REQUIREMENT -
Report each line of the records below that holds the word "omega".

RECORDS TO USE -
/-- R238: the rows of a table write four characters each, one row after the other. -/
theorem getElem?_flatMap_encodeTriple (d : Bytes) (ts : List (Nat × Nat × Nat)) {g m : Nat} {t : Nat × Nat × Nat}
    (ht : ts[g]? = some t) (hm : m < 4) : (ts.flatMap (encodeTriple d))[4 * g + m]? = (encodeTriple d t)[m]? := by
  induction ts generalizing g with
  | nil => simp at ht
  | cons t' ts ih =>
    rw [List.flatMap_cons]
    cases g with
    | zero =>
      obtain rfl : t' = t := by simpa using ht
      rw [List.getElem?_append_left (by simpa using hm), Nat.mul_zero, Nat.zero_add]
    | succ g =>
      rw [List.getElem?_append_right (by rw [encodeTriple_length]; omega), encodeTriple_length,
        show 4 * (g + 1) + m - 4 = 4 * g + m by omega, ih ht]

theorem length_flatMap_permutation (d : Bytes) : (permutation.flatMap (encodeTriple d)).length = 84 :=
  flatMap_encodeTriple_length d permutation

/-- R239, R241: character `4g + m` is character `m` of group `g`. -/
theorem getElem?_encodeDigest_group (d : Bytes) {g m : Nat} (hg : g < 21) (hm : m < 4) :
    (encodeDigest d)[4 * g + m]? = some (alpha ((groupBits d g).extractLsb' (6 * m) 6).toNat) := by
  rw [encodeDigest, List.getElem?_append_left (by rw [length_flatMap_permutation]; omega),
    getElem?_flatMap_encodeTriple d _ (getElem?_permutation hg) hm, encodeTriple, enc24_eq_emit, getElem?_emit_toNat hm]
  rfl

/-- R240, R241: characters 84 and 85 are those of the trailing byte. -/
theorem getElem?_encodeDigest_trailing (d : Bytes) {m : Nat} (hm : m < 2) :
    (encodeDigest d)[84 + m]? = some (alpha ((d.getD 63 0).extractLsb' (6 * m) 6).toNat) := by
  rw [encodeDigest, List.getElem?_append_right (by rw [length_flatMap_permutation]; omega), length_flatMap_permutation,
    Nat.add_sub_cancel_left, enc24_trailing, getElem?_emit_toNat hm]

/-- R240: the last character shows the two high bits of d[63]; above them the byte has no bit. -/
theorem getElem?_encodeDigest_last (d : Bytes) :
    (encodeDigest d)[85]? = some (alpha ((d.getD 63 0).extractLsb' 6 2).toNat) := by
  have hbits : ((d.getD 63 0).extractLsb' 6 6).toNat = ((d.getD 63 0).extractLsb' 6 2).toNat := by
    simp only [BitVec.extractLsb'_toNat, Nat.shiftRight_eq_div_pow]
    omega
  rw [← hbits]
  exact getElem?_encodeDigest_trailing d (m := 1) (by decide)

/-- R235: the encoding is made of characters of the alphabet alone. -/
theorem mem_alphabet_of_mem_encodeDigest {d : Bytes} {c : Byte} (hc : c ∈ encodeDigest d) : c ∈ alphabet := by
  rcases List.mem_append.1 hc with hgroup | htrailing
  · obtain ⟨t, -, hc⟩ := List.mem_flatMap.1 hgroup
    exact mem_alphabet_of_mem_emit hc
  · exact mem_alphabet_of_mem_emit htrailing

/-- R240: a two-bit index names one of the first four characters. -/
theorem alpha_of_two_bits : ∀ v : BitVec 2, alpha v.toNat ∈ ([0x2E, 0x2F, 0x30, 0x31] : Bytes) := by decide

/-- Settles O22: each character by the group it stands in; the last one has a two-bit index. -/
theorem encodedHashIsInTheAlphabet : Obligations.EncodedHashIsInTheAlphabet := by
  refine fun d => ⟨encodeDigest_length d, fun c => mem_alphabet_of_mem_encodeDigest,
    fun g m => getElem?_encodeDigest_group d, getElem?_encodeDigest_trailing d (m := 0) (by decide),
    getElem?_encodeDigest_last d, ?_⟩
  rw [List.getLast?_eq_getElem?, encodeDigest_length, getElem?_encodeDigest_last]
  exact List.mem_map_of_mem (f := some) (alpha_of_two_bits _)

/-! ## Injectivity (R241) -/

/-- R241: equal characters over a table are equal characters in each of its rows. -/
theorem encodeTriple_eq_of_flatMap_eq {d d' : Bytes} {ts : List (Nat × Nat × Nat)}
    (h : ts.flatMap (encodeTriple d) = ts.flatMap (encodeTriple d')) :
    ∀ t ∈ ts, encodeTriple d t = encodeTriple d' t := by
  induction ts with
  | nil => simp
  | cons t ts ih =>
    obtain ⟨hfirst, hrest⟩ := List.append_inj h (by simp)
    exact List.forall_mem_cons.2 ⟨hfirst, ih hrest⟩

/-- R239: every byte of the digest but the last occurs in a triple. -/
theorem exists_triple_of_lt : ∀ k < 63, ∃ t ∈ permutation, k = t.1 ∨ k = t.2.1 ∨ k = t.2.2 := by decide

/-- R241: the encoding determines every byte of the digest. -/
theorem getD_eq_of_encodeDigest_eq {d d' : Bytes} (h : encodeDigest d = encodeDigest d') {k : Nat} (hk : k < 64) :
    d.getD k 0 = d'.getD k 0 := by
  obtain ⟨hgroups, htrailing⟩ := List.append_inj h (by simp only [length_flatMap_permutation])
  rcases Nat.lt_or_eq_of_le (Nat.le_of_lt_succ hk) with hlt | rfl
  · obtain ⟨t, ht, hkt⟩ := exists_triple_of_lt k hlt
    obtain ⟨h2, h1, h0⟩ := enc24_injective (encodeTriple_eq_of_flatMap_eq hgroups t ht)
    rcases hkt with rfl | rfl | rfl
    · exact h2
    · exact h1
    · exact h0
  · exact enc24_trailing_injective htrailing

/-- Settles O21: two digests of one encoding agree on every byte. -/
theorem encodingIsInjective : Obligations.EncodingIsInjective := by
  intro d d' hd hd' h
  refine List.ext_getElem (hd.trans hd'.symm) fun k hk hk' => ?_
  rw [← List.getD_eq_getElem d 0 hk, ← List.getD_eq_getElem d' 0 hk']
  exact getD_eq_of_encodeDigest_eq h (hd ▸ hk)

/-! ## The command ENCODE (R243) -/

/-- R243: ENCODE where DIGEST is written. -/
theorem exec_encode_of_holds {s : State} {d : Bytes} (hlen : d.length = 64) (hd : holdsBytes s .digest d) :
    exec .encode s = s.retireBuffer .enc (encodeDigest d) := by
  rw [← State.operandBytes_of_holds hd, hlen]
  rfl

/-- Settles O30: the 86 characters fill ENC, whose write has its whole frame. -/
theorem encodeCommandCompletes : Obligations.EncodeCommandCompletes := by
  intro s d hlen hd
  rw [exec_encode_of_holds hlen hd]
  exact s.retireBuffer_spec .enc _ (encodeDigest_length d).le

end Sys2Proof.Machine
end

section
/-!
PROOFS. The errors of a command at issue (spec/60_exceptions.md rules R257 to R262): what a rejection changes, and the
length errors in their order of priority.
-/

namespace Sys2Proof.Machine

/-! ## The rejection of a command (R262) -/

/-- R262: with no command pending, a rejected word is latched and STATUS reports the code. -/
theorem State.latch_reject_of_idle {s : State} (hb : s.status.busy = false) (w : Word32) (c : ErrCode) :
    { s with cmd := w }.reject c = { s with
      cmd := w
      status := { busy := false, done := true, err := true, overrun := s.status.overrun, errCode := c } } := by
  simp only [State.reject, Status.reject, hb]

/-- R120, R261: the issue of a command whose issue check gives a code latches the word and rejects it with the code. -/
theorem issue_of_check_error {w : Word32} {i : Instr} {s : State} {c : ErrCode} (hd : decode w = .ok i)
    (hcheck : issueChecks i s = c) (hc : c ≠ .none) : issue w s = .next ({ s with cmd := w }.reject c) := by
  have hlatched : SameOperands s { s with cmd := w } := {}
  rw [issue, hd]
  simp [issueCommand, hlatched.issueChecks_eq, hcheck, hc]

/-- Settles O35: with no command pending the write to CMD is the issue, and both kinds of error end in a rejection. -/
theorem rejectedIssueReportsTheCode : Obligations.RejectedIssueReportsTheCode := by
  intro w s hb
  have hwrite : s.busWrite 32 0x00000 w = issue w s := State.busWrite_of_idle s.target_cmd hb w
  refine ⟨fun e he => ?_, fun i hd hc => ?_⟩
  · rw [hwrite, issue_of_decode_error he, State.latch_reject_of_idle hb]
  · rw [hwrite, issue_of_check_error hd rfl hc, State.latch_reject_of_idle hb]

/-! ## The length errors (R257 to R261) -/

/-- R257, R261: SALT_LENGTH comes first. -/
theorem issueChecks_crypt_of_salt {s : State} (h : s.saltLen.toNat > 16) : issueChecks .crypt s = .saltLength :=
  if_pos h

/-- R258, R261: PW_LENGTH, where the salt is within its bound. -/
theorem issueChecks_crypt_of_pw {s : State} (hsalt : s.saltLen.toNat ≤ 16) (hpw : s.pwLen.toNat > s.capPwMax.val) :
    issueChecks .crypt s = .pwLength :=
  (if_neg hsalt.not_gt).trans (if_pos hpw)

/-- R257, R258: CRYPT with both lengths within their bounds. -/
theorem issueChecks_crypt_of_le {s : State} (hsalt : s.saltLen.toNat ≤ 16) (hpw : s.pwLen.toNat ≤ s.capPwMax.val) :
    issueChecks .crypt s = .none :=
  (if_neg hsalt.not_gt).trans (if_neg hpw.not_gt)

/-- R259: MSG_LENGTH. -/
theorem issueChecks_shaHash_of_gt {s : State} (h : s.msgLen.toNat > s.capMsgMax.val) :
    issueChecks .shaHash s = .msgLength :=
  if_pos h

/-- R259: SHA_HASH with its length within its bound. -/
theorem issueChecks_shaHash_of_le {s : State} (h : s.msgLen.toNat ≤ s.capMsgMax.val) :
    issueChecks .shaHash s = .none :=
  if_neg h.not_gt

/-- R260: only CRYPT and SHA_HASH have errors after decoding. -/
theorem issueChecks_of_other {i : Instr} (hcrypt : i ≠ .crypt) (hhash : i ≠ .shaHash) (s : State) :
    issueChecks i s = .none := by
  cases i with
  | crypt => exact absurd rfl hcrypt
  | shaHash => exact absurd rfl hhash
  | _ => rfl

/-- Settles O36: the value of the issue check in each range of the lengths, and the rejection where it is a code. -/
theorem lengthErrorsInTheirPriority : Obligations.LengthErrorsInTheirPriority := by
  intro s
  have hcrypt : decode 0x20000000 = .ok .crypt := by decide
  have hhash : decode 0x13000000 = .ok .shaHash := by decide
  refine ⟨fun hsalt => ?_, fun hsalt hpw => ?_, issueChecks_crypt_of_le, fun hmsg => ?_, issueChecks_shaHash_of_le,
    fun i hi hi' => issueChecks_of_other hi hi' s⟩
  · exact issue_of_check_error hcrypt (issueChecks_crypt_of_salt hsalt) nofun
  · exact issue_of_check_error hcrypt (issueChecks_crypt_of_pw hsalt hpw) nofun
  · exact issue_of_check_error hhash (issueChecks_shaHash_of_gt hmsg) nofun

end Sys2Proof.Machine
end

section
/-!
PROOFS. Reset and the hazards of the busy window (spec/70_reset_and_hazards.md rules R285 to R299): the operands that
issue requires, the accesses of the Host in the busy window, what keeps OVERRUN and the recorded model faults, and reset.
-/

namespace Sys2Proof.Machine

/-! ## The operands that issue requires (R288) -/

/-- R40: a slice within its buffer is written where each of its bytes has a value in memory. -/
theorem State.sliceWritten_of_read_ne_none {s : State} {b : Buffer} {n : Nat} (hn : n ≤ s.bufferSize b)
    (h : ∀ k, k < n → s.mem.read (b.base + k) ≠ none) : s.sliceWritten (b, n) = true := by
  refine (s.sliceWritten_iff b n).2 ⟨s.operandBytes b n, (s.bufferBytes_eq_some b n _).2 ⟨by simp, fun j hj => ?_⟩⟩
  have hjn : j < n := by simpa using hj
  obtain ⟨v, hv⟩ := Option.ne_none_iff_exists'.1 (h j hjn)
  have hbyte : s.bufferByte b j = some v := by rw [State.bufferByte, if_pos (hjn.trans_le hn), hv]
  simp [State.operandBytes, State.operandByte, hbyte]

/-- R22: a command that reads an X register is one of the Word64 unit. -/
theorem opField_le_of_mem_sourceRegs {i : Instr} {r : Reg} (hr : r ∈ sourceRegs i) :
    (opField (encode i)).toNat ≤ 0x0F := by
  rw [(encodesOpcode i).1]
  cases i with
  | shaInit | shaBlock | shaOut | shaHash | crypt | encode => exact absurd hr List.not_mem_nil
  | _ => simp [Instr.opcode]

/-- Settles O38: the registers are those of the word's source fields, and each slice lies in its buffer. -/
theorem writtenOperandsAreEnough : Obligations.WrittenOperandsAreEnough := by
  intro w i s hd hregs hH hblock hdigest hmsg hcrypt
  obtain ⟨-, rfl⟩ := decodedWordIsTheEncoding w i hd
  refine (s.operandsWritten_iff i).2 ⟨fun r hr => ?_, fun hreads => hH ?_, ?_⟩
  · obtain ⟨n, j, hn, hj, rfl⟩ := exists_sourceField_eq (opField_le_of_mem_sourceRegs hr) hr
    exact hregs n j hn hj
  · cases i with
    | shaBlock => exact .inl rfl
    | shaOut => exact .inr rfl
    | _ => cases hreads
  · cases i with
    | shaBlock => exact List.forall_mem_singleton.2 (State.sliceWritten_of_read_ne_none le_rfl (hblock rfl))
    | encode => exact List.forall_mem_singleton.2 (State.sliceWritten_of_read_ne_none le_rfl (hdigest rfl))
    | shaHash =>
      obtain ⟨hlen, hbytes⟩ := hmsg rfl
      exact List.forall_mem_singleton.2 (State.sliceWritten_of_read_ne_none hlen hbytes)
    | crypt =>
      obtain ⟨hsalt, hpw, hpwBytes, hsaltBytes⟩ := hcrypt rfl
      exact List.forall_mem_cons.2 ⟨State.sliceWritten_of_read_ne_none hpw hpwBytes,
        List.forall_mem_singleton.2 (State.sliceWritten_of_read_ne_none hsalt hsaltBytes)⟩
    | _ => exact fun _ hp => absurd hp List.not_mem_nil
...
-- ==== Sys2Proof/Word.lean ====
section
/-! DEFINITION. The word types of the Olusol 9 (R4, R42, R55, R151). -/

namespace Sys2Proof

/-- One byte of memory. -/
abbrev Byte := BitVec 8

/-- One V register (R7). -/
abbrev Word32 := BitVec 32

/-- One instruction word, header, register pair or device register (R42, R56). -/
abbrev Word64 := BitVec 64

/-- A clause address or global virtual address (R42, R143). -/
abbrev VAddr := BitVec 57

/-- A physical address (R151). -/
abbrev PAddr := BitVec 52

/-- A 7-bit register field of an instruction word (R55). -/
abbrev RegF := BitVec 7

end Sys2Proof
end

EXPECTED ANSWER -
      rw [List.getElem?_append_right (by rw [encodeTriple_length]; omega), encodeTriple_length,
        show 4 * (g + 1) + m - 4 = 4 * g + m by omega, ih ht]
  rw [encodeDigest, List.getElem?_append_left (by rw [length_flatMap_permutation]; omega),
  rw [encodeDigest, List.getElem?_append_right (by rw [length_flatMap_permutation]; omega), length_flatMap_permutation,
    omega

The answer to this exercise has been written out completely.